# Northwest Missouri Steam & Gas Engine Show Aug. 19-22



## grnspot110

The 47th annual Antique Show & Demonstrations will be held at Hamilton, MO August 19-22. Downtown parade Friday evening at 6:00 pm, Parade of Power at Noon Saturday (on grounds). Featured tractor this year is Allis-Chalmers, Featured engine is Stover. 

This is one of the bigger, better shows in this area, plenty of room, with something going on all day Friday & Saturday. ~~ grnspot110


----------



## Hoodoo Valley

You gonna get us some photos of it?


----------



## grnspot110

Probably!!!


----------



## Mickey

Enjoy shows of this kind.

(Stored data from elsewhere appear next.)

-- ==== Sys2Proof/Machine/Step.lean ====
section
/-! DEFINITION. The step of the machine: one `clk` cycle (spec/00_scope.md R17). -/

namespace Sys2Proof.Machine

/-- One `clk` cycle. -/
def step (s : State) : Host.Outcome State Fault Refusal := cycle s

/-- `s` with the registers and inputs set that make the next step select the operation of the table word `w`
(log 12): the block fetches no word, a unit selects its operation from the state. -/
def State.withFetchWord (s : State) (nbits w : Nat) : State := placeWord s nbits w

end Sys2Proof.Machine
end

We've been going to the local *Great Oregon Steam-up* for more than 2 decades. Largest show of its type in this area. Tis home to to 7 museums. Includes tractors, stationary engines and various equip one would find on the farm from days gone by. Home to the NW truck museum and several others. Has a mini railroad and operating trolley and saw mill.

Come end of month it's time for the annual truck show held on the same grounds as the steam-up.

Hope you can post of pic of the event.


----------



## grnspot110

Well, you've all heard the term "it *RAINED* on my parade", *IT DID!!!* Started raining mid-afternoon, then quit before parade time, so we went into town (about mile). By start time, it was raining again, so we went through the parade in the rain. 

Pretty muddy yesterday morning ( 2-3", depending on which report), nice day by afternoon. Overall a good show, around 75 farm tractors, dozen or so L&G's, & 8 or 10 steam engines, along with some other equipment on display.

The Reeves steam engine is a 1/2 size, built by a "tractor show" friend of mine (in the gray cap). He has also built running F20 Farmall & 1935 "A" John Deere tractors in small scale. ~~ grnspot110


----------